Myanmar's opposition National League for Democracy (NLD) appears to have won a landslide victory in the country’s historic Nov. 8 elections — the first nationwide general elections Myanmar has seen in a quarter of a century. The Union Election Commission has released official results slowly, but with nearly three-quarters of the races now decided, the NLD has taken more than 80 percent of the parliamentary seats up for grabs and dominated state and regional elections as well. The party's internal estimates indicate that it won 406 seats, which would give it control over 60 percent of the parliament — an impressive electoral feat, considering that Myanmar's Constitution reserves 25 percent of the seats for military appointees.

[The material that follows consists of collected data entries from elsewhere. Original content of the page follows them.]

-- ==== Sys2Proof/Machine/Commands.lean ====
section
/-! DEFINITION. The progress of commands after their issue: record fetches, bytes performed, SYE operations, releases, timeouts and host atomics (R63, R67 to R72, R214 to R218, R227 to R233, R240 to R248). -/
namespace Sys2Proof.Machine

/-! ## Commands in hand -/

def State.cmdAt (s : State) (n t id : Nat) : Option Cmd := (s.tileAt n t).cmds.find? (fun c => c.id == id)
def Tile.putCmd (t : Tile) (c : Cmd) : Tile := { t with cmds := t.cmds.map (fun k => if k.id = c.id then c else k) }
def Tile.endCmd (t : Tile) (c : Cmd) : Tile := { t with cmds := t.cmds.filter (fun k => k.id != c.id) }

/-- The order of a command retires in the current region cycle, or in the first one after a freeze (R291), if it waited for it. -/
def Tile.retireCmd (t : Tile) (c : Cmd) (now : Nat) (effs : List Eff) (done : Option (Nat × Nat × Bool)) : Tile :=
  { t with flights := t.flights.map (fun f =>
      if c.flight = some f.id then { f with retire := some (f.retire.getD now), effs := effs ++ f.effs, done := done, doneN := c.size } else f) }

def Tile.swUpd (t : Tile) (n : Nat) (f : Word → Word) : Tile := { t with sw := Store.put 0 n (f (Store.get 0 n t.sw)) t.sw }

/-- The die of a tile of a region. -/
def State.tileDie (s : State) (n t : Nat) : Nat := dieOf ((s.slot n).phys t)

/-- A code that is POISON taints the instance (R319). -/
def State.taintCode (s : State) (n code : Nat) : State := if code = 1 then s.setSlot n { s.slot n with tainted := true } else s

/-- A command ends with a code: its status word, its order's retirement, the marks of the granules that it has written (R59). -/
def State.endCommand (s : State) (n t : Nat) (c : Cmd) (code : Nat) : State :=
  let x := (((s.tileAt n t).swUpd c.sw (fun w => swStatus w code)).endCmd c).retireCmd c (s.slot n).rcc
    (if c.wrote.isEmpty then [] else [.landed c.buf c.wrote]) none
  (s.setTileAt n t x).taintCode n code

/-- A command whose status word completes at its retirement ends: what its order then does. -/
def State.endAtRetire (s : State) (n t : Nat) (c : Cmd) (code : Nat) (effs : List Eff) : State :=
  let x := ((s.tileAt n t).endCmd c).retireCmd c (s.slot n).rcc effs (some (c.sw, code, c.phase))
  s.setTileAt n t x

/-- `k` bytes of a command performed: its status word counts them (R63). -/
def State.countBytes (s : State) (n t : Nat) (c : Cmd) (k : Nat) : State :=
  s.setTileAt n t ((s.tileAt n t).swUpd c.sw (fun w => swPerform w c.phase k))

/-- R215: the code of the lowest failing element stands. -/
def Cmd.fail (c : Cmd) (ix code : Nat) : Cmd := if c.err = 0 ∨ ix < c.errIx then { c with err := code, errIx := ix } else c

/-- A choice that the spec leaves open, among `k` things. -/
def State.choose (s : State) (k : Nat) : Nat × State :=
  if k ≤ 1 then (0, s) else (s.free.1.toNat % k, s.free.2)

/-! ## Completion words (R241, R242) -/

/-- The bytes of the message that lie outside the tensor. -/
def Cmd.outside (c : Cmd) : Nat := c.n - (c.elems.map Elem.len).sum

/-- The new value of a completion word that a message of `n` bytes arms, `k` of them performed at once. -/
def armWord (old : Word) (n k : Nat) : Word :=
  match swArm old n with
  | none => swStatus old 9
  | some w => swPerform w (phaseOf old) k

/-- The home SYE arms the completion word before any byte of the message is performed. -/
def State.armCw (s : State) (n t : Nat) (c : Cmd) (va : Nat) : State :=
  let r := s.syeOp (s.tileDie n t) n va 8 (fun v => some (armWord (BitVec.ofNat 64 v) c.n c.outside).toNat)
  match r.2 with
  | .wait => r.1
  | .code k => r.1.setTileAt n t ((r.1.tileAt n t).putCmd { c with elems := [], err := k, cw := none })
  | .done bs =>
    let old : Word := BitVec.ofNat 64 (leNat bs)
    let c2 := if (swArm old c.n).isNone then { c with elems := [], err := 9, cw := none } else { c with cwArmed := some (phaseOf old) }
    r.1.setTileAt n t ((r.1.tileAt n t).putCmd c2)

/-- An armed local completion word cannot be counted on now: its page is walked, or waits to be copied. The state in which the bytes
wait with it. -/
def State.cwWait (s : State) (n t : Nat) (c : Cmd) : Option State :=
  match c.cw, c.cwArmed with
  | some va, some _ =>
    match s.translate n va kAtomic with
    | .miss => some (s.startWalk (s.tileDie n t) n va kAtomic)
    | .pa a => if !isWindow a && s.snapped (a / 4096) then some (s.holdPages [a / 4096]) else none
    | .code _ => none
  | _, _ => none

/-- `k` bytes counted on an armed local completion word, under the phase that its arm saw. -/
def State.countCw (s : State) (n t : Nat) (c : Cmd) (k : Nat) : State :=
  match c.cw, c.cwArmed with
  | some va, some ph =>
    match s.translate n va kAtomic with
    | .pa a => if isWindow a then s
      else (s.syeOp (s.tileDie n t) n va 8 (fun v => some (swPerform (BitVec.ofNat 64 v) ph k).toNat)).1
    | _ => s
  | _, _ => s

/-! ## Bytes performed (R63, R223 to R225, R227) -/

/-- The bytes that a CPSLOT with a pattern makes at its end: an element that needs a byte of a failed one keeps its old bits. An odd number
of 4-bit elements makes no whole number of bytes: the last one is not written. Notes: log entry 50. -/
def Tile.extract (t : Tile) (c : Cmd) (p : BitVec 576) (ty : Nat) : List Byte :=
  let w := elemBits ty
  let k := 8 * c.gather.length / bfxPeriod p * bfxNfld p
  let stream := leNat c.gather
  let old := leNat (Store.getN 0 t.opmem c.base (k * w / 8))
  let hit (i : Nat) : Bool := (bfxBytes p i).any (fun b => c.ranges.any (fun r => r.1 ≤ b && b < r.1 + r.2))
  leBytes (k * w / 8) (packLanes w ((List.range k).map (fun i => if hit i then bits old (w * i) w else bfxElem p w stream i)))

/-- An element of a copy in has failed: the failure bit of its buffer, or the bytes that a pattern may not use. -/
def State.failIn (s : State) (n t : Nat) (c : Cmd) (e : Elem) : State × Cmd :=
  if c.kind = .cpslot then (s, { c with ranges := (e.tile, e.len) :: c.ranges })
  else
    let x := s.tileAt n t
    (s.setTileAt n t (x.setBuf c.buf { x.buf c.buf with fail := true }), c)

/-- A copy whose last element is performed or abandoned ends; a copy in with an error leaves the failure bit set. -/
def State.endCopy (s : State) (n t : Nat) (c : Cmd) : State :=
  match c.pat with
  | some (p, ty) => (s.setTileAt n t ((s.tileAt n t).wrOp c.base ((s.tileAt n t).extract c p ty))).endCommand n t c c.err
  | none => (if c.err != 0 && (c.kind == .cpin || c.kind == .xfetch) then (s.failIn n t c {}).1 else s).endCommand n t c c.err

def State.stepCopy (s : State) (n t : Nat) (c : Cmd) : State :=
  if c.elems.isEmpty then s.endCopy n t c else s.setTileAt n t ((s.tileAt n t).putCmd c)

/-- The bytes of an element of a copy in reach the tile's storage; what it held at the end of the last cycle performed is kept (R316). -/
def State.landIn (s : State) (n t : Nat) (c : Cmd) (e : Elem) (data : List Byte) : State × Cmd :=
  let x := s.tileAt n t
  if c.pat.isSome then (s, { c with gather := c.gather.take e.tile ++ data ++ c.gather.drop (e.tile + data.length) })
  else if c.kind = .cpslot then (s.setTileAt n t (x.wrOp (c.base + e.tile) data), c)
  else (s.setTileAt n t (x.holdC.wrSram (c.base + e.tile) data), { c with wrote := c.wrote ++ [(c.base + e.tile, data.length)] })

/-- The global bytes whose values a command has still to read. -/
def Cmd.sources (c : Cmd) : List (Nat × Nat) :=
  match c.kind with
  | .cpin | .cpslot | .xfetch => c.elems.map (fun e => (e.va, e.len))
  | .acq | .acqCw => [(c.va, c.size)]
  | .atom => if c.ret then [(c.va, c.size)] else []
  | .fetch => [(c.va, 192)]
  | _ => []

/-- R67: none of the commands of queue `e` that come `before` a read has still to read a byte of its physical pieces, so the reads of
one byte by one queue follow its coherence order. -/
def State.queueClear (s : State) (n t e : Nat) (before : Cmd → Bool) (ps : List (Nat × Nat)) : Bool :=
  (s.tileAt n t).cmds.all (fun k => k.eng != e || !before k || k.sources.all (fun r => !s.mayMeet n kRead r ps))
/-- The same for the reads of a command. -/
def State.readTurn (s : State) (n t : Nat) (c : Cmd) (ps : List (Nat × Nat)) : Bool :=
  s.queueClear n t c.eng (fun k => decide (k.order < c.order)) ps

/-- One element of CPIN, CPSLOT or XFETCH is read and written, or fails. -/
def State.performIn (s : State) (n t : Nat) (c : Cmd) : State :=
  let pick := s.choose c.elems.length
  match c.elems[pick.1]? with
  | none => s.endCopy n t c
  | some e =>
    let free := match s.translateRange n e.va e.len kRead with
      | .ok ps => s.readTurn n t c ps
      | _ => true
    match s.cwWait n t c with
    | some u => u
    | none =>
      if !free then pick.2
      else
        let c1 := { c with elems := c.elems.eraseIdx pick.1 }
        let r := pick.2.gread (s.tileDie n t) n e.va e.len
        match r.2 with
        | .wait => r.1
        | .code k => let f := r.1.failIn n t (c1.fail e.ix k) e; f.1.stepCopy n t f.2
        | .done bs =>
          let f := r.1.landIn n t c1 e (if e.half then bs.map (· &&& 0x0F) else bs)
          ((f.1.countBytes n t c e.len).countCw n t c e.len).stepCopy n t f.2

/-- The global bytes that a command has still to read, the old values that an atomic works on among them (R67, R71). An ACQ.cw waits for its
value, whoever writes it (R232), and keeps no write from its word. Notes: log entry 61. -/
def Cmd.reads (c : Cmd) : List (Nat × Nat) :=
  match c.kind with
  | .atom | .vatom => c.targets
  | .acqCw => []
  | _ => c.sources
/-- The kind of access with which it reads them. -/
def Cmd.readKind (c : Cmd) : Nat := if c.kind = .atom ∨ c.kind = .vatom then kAtomic else kRead

/-- R67: no read that happens before the command has still to read a byte of the given physical pieces. Notes: log entry 61. -/
def State.readsDone (s : State) (c : Cmd) (ps : List (Nat × Nat)) : Bool :=
  s.hb.all (fun p => p.2 != .command c.order ||
    s.inHand.all (fun k => k.2.order != p.1 || k.2.reads.all (fun r => !s.mayMeet k.1 k.2.readKind r ps)))

/-- R218: no earlier CO write of the tile, the write-back of an UNBIND in CI included (R59), may still reach a byte of the given
physical pieces, nor may a read that happens before the command (R67). -/
def State.inTurn (s : State) (n t : Nat) (c : Cmd) (ps : List (Nat × Nat)) : Bool :=
  (s.tileAt n t).cmds.all (fun k => !k.coWrite || decide (c.order ≤ k.order) || k.targets.all (fun r => !s.mayMeet n k.writeKind r ps)) &&
  s.readsDone c ps

/-- The packages that an element goes to, where its translation is held; none where it fails. -/
def State.destsOf (s : State) (n : Nat) (e : Elem) : Option (List Nat) :=
  match s.translateRange n e.va e.len kWrite with
  | .ok ps => some (ps.map (fun p => if isWindow p.1 then farPkg p.1 else s.pkgid))
  | .code _ _ => some []
  | .miss _ => none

Assuming the results hold, the long-sidelined NLD will control both houses of parliament and be in position to elect the next president.

The vote is a triumph for the NLD's leader, democracy icon Aung San Suu Kyi, who spent the better part of 20 years under house arrest. It is also a validation of the West's 2010 decision to abandon its strategy of isolating Myanmar's military government and begin engaging with the ruling generals to implement their "roadmap to democracy," an incremental and uneven process designed to democratize the country without undermining the military's role as the ultimate arbiter of power. Nonetheless, power in Myanmar is diffusing after five decades of authoritarian rule, and the next phase of the transition is unlikely to run smoothly. Now the NLD's task will be to forge a new power-sharing arrangement that does not alienate ethnic minority parties, ascendant grassroots Buddhist nationalist factions or military stalwarts.

As the opposition National League for Democracy forms the next government, all sides have an incentive to compromise on the most high-profile points of contention and push the country's reform process forward. But Myanmar is still an exceptionally fractious country, and the next phase of its political transition likely will not be smooth....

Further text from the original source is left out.